> [Exercise]:
Begin at the line below that has "-- ==== Sys2Proof/Machine/Memory.lean" and stop after the line that has "def Loc.rowName (l". Please restate only those lines, word for word.

> [Records for processing]:
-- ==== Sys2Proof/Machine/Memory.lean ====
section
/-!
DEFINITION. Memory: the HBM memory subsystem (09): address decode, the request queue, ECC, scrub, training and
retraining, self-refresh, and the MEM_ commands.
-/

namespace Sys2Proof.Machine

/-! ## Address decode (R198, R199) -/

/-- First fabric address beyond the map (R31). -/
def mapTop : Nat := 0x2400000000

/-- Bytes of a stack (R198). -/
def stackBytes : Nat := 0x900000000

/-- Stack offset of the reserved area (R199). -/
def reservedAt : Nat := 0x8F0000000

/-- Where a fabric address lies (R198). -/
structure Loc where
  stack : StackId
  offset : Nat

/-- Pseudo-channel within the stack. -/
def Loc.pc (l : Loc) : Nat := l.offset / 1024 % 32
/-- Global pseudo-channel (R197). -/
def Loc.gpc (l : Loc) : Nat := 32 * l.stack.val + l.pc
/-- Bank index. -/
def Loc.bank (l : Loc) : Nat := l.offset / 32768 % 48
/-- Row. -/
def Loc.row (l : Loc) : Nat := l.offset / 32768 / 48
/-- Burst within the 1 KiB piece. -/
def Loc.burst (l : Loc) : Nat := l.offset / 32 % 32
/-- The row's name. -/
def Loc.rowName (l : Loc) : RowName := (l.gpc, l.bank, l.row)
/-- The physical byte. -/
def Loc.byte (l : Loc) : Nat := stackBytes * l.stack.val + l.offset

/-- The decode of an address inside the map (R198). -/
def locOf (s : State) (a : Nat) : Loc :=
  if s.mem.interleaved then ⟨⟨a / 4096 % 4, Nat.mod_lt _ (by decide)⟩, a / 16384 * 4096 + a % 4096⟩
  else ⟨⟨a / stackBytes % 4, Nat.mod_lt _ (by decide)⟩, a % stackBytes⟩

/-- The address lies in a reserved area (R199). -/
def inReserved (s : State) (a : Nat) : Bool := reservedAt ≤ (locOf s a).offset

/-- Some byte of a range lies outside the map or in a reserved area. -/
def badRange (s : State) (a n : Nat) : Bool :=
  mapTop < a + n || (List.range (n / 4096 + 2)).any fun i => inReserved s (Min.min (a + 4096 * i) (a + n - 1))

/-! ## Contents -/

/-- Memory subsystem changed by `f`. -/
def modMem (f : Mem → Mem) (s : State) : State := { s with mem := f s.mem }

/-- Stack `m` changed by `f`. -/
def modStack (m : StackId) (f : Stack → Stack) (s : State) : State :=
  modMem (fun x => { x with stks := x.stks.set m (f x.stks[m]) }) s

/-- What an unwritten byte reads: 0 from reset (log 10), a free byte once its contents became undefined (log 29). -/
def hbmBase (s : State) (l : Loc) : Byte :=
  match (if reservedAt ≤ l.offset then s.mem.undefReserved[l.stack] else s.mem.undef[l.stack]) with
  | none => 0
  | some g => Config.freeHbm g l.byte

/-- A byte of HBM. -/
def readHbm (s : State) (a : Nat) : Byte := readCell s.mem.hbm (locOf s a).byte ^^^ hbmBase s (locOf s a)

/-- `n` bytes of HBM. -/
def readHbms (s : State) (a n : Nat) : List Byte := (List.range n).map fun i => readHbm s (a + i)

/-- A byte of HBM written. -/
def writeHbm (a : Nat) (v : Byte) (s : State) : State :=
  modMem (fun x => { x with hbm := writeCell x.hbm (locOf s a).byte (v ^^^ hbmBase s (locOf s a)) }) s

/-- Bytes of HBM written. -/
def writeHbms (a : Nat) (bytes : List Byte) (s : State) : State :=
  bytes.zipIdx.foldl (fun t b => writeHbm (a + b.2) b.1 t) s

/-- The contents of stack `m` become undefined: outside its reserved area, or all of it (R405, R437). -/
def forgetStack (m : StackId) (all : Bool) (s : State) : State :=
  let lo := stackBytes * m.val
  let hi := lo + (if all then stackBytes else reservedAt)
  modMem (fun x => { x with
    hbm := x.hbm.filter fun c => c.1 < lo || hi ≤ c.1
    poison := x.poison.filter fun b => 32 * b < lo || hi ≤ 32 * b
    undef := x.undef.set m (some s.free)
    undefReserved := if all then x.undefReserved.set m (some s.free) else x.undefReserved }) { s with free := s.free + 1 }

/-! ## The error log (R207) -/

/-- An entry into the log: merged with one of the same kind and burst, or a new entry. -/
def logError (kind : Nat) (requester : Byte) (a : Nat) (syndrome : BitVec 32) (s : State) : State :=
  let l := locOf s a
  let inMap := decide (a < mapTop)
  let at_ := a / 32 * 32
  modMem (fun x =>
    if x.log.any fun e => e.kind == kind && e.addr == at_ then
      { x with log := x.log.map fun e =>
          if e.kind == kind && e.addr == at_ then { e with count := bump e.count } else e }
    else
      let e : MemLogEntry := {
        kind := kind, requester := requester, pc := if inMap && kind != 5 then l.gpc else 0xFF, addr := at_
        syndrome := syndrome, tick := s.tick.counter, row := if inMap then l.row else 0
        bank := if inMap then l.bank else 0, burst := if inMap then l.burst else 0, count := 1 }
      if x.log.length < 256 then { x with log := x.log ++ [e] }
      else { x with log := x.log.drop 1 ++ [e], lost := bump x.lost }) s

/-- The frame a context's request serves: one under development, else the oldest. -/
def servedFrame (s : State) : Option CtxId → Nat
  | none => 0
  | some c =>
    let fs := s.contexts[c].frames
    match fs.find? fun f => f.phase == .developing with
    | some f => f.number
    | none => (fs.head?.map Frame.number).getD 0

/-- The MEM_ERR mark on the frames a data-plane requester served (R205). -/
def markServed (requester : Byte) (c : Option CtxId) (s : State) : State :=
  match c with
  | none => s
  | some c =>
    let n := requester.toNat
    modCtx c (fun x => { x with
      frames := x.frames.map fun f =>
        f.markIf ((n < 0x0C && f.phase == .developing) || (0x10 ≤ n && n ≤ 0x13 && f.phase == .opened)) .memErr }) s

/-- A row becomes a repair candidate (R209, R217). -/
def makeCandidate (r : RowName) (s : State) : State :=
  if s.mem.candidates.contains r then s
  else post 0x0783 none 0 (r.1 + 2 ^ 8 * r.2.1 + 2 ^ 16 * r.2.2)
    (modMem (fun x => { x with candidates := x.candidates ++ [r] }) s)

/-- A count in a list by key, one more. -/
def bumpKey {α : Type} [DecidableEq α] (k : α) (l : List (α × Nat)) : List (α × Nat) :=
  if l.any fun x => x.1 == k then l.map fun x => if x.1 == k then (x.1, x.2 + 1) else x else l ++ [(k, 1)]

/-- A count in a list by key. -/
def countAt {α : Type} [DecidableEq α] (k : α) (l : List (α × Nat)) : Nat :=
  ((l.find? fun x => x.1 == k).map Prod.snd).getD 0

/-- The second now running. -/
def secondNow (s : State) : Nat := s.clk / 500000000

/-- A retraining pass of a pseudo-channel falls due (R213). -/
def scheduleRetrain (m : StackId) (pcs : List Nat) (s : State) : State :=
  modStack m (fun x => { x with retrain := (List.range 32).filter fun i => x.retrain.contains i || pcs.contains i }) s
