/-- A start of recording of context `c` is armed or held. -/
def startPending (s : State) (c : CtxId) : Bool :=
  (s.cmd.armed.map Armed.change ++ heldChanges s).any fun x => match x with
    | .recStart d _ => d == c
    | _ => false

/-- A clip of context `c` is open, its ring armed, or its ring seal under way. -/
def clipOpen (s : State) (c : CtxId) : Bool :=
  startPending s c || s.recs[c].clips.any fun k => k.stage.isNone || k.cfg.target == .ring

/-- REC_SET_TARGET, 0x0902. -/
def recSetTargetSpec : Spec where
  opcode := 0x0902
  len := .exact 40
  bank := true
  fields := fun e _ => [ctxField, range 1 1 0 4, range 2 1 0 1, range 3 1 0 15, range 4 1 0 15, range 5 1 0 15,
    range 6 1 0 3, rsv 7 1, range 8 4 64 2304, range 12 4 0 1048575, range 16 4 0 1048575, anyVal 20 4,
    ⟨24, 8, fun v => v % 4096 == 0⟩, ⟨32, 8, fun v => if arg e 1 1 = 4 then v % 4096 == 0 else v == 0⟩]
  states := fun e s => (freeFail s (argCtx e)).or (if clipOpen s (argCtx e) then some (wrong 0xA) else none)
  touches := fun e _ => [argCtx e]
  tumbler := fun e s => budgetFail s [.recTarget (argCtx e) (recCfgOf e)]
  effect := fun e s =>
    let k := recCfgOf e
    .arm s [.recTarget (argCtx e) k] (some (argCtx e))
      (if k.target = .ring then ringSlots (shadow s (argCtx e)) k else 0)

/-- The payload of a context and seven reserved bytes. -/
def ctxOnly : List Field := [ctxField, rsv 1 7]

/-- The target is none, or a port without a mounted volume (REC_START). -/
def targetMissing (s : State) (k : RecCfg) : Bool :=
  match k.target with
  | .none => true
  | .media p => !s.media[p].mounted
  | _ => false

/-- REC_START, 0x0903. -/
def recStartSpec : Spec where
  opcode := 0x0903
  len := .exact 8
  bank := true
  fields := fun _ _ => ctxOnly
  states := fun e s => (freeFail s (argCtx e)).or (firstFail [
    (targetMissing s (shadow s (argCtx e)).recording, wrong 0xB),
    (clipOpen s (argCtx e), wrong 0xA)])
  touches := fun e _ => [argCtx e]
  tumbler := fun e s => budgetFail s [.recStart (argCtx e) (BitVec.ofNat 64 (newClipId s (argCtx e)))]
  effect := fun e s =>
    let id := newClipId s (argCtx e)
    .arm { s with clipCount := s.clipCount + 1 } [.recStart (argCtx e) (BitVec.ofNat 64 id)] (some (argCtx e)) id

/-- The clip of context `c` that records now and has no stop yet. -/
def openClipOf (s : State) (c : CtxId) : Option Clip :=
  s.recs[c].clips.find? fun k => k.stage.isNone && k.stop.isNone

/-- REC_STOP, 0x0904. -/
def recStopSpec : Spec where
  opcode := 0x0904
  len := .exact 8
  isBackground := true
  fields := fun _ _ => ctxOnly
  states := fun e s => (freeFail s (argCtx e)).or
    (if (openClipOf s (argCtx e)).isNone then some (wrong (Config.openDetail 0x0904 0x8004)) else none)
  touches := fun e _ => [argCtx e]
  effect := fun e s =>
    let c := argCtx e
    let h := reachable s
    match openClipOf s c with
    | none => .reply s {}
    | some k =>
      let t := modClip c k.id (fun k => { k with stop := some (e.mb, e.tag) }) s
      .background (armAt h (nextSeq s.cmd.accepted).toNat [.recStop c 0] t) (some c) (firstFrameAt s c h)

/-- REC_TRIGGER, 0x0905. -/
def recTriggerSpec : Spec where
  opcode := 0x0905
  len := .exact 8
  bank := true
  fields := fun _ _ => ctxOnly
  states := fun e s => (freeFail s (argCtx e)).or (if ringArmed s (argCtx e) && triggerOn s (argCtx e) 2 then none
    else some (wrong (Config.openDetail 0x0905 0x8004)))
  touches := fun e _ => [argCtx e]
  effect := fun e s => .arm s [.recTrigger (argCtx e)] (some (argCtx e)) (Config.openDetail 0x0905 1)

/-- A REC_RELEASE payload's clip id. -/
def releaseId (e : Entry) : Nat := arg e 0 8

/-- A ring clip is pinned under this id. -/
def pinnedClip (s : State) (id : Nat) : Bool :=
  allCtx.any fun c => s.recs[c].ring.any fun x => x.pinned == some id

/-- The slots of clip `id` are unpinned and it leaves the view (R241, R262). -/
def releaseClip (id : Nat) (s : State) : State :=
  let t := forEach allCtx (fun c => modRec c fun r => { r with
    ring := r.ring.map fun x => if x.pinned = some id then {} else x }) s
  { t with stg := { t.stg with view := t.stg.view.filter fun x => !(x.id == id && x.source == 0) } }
...
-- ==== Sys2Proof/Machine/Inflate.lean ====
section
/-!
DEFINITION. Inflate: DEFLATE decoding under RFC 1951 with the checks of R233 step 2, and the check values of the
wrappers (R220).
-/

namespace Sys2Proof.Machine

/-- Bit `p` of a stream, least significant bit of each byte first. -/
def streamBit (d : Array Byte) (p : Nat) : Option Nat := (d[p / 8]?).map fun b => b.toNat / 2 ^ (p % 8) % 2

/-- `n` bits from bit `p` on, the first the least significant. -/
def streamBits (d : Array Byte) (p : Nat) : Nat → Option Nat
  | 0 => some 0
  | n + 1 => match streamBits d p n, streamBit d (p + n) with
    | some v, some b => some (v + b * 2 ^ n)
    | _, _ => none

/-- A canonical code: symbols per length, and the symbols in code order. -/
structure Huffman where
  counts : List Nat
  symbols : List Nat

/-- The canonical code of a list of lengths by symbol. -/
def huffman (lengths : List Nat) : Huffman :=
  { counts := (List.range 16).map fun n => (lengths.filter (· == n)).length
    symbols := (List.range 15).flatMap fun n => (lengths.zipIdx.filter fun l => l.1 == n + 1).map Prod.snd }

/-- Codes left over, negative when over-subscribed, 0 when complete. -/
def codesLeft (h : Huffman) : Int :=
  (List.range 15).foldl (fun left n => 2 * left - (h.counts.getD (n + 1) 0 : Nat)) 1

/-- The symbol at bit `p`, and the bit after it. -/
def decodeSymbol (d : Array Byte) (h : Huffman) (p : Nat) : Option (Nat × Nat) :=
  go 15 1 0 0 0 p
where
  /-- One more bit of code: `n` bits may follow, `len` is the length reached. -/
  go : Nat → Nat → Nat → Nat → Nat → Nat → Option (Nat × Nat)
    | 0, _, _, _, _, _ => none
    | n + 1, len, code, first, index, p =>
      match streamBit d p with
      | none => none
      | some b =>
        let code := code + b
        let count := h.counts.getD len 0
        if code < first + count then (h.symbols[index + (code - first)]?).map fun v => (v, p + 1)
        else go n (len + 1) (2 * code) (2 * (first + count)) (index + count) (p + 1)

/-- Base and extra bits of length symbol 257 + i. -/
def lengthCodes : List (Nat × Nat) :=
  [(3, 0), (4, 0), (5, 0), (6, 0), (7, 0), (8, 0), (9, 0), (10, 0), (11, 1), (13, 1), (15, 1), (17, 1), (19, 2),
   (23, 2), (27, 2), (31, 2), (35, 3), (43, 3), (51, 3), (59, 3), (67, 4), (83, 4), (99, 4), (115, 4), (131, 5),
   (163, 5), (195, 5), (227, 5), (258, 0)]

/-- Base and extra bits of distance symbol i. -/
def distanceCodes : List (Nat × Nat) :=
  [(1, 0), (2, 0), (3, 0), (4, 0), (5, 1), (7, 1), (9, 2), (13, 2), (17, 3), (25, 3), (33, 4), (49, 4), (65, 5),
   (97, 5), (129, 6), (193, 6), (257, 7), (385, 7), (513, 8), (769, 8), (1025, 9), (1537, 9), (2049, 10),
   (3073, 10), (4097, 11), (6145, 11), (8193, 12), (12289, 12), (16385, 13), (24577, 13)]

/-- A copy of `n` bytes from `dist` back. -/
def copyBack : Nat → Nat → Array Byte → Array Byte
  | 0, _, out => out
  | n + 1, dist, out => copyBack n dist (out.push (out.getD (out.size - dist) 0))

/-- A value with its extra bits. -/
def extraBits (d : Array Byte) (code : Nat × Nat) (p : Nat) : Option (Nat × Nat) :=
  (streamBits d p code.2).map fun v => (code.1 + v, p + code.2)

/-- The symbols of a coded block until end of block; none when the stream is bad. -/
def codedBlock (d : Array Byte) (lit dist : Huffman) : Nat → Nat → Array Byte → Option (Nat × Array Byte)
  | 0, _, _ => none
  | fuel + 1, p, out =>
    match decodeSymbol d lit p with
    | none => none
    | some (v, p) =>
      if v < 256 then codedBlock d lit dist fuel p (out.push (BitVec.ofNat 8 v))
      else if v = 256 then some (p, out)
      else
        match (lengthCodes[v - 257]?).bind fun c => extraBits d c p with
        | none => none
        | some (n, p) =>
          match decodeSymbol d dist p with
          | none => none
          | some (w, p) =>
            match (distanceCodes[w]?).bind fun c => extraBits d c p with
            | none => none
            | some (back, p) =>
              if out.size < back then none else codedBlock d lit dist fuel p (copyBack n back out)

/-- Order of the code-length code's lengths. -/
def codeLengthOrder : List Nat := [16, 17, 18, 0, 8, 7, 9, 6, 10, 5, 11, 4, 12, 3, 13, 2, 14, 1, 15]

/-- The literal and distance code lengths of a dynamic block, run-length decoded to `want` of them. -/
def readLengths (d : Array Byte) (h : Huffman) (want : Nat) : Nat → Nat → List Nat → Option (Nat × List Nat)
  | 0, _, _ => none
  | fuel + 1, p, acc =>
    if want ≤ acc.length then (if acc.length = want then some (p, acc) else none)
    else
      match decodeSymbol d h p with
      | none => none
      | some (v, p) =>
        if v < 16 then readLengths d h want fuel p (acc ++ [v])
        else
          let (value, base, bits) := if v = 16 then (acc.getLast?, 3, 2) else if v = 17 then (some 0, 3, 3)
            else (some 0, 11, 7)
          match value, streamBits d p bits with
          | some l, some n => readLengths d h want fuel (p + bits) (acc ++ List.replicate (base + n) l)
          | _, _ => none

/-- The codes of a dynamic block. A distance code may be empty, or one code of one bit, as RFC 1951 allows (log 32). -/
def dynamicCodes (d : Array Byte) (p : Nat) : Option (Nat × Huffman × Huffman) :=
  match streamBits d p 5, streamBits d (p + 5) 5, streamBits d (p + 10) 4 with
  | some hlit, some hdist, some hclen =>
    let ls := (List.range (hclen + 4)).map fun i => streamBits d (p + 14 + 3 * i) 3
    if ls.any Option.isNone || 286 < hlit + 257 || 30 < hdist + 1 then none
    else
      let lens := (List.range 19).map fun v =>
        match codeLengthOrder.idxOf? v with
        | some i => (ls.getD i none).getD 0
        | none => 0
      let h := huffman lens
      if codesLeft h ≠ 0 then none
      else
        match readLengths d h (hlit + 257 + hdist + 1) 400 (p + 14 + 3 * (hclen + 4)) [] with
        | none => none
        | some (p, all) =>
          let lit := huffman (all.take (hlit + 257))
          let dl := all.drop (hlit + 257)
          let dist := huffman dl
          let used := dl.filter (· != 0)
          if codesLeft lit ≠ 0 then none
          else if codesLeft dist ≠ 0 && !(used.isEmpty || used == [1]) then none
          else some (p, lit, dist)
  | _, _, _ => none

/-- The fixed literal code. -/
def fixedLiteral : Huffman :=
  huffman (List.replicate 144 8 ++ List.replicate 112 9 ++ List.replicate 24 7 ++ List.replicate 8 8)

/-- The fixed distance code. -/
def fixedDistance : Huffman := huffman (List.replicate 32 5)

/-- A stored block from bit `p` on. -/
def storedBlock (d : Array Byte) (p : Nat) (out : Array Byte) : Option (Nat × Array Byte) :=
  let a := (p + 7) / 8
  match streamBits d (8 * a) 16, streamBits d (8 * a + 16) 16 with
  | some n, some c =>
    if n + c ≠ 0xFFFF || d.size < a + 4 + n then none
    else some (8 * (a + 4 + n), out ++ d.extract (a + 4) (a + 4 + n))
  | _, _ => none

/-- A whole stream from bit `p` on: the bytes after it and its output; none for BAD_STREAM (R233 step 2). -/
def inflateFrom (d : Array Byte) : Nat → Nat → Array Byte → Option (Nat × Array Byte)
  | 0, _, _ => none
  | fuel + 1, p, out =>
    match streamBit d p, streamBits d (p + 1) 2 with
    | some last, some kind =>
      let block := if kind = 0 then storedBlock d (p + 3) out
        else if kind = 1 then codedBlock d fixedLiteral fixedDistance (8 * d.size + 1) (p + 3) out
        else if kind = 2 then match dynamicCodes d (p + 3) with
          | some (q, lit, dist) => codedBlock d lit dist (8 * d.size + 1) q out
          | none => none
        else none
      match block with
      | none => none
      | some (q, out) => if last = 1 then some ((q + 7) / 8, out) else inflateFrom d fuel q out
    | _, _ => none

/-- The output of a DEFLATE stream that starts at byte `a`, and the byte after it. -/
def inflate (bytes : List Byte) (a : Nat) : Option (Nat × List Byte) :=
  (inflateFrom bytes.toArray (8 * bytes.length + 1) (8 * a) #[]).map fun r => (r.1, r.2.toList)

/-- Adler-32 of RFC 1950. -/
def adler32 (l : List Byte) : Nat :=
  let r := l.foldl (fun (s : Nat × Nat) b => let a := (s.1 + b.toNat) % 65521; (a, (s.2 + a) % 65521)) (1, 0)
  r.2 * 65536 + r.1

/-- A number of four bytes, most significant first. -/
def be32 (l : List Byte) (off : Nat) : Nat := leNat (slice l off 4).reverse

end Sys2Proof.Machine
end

> [Task response]:
-- ==== Sys2Proof/Machine/Memory.lean ====
section
/-!
DEFINITION. Memory: the HBM memory subsystem (09): address decode, the request queue, ECC, scrub, training and
retraining, self-refresh, and the MEM_ commands.
-/

namespace Sys2Proof.Machine

/-! ## Address decode (R198, R199) -/

/-- First fabric address beyond the map (R31). -/
def mapTop : Nat := 0x2400000000

/-- Bytes of a stack (R198). -/
def stackBytes : Nat := 0x900000000

/-- Stack offset of the reserved area (R199). -/
def reservedAt : Nat := 0x8F0000000

/-- Where a fabric address lies (R198). -/
structure Loc where
  stack : StackId
  offset : Nat

/-- Pseudo-channel within the stack. -/
def Loc.pc (l : Loc) : Nat := l.offset / 1024 % 32
/-- Global pseudo-channel (R197). -/
def Loc.gpc (l : Loc) : Nat := 32 * l.stack.val + l.pc
/-- Bank index. -/
def Loc.bank (l : Loc) : Nat := l.offset / 32768 % 48
/-- Row. -/
def Loc.row (l : Loc) : Nat := l.offset / 32768 / 48
/-- Burst within the 1 KiB piece. -/
def Loc.burst (l : Loc) : Nat := l.offset / 32 % 32
/-- The row's name. -/
def Loc.rowName (l : Loc) : RowName := (l.gpc, l.bank, l.row)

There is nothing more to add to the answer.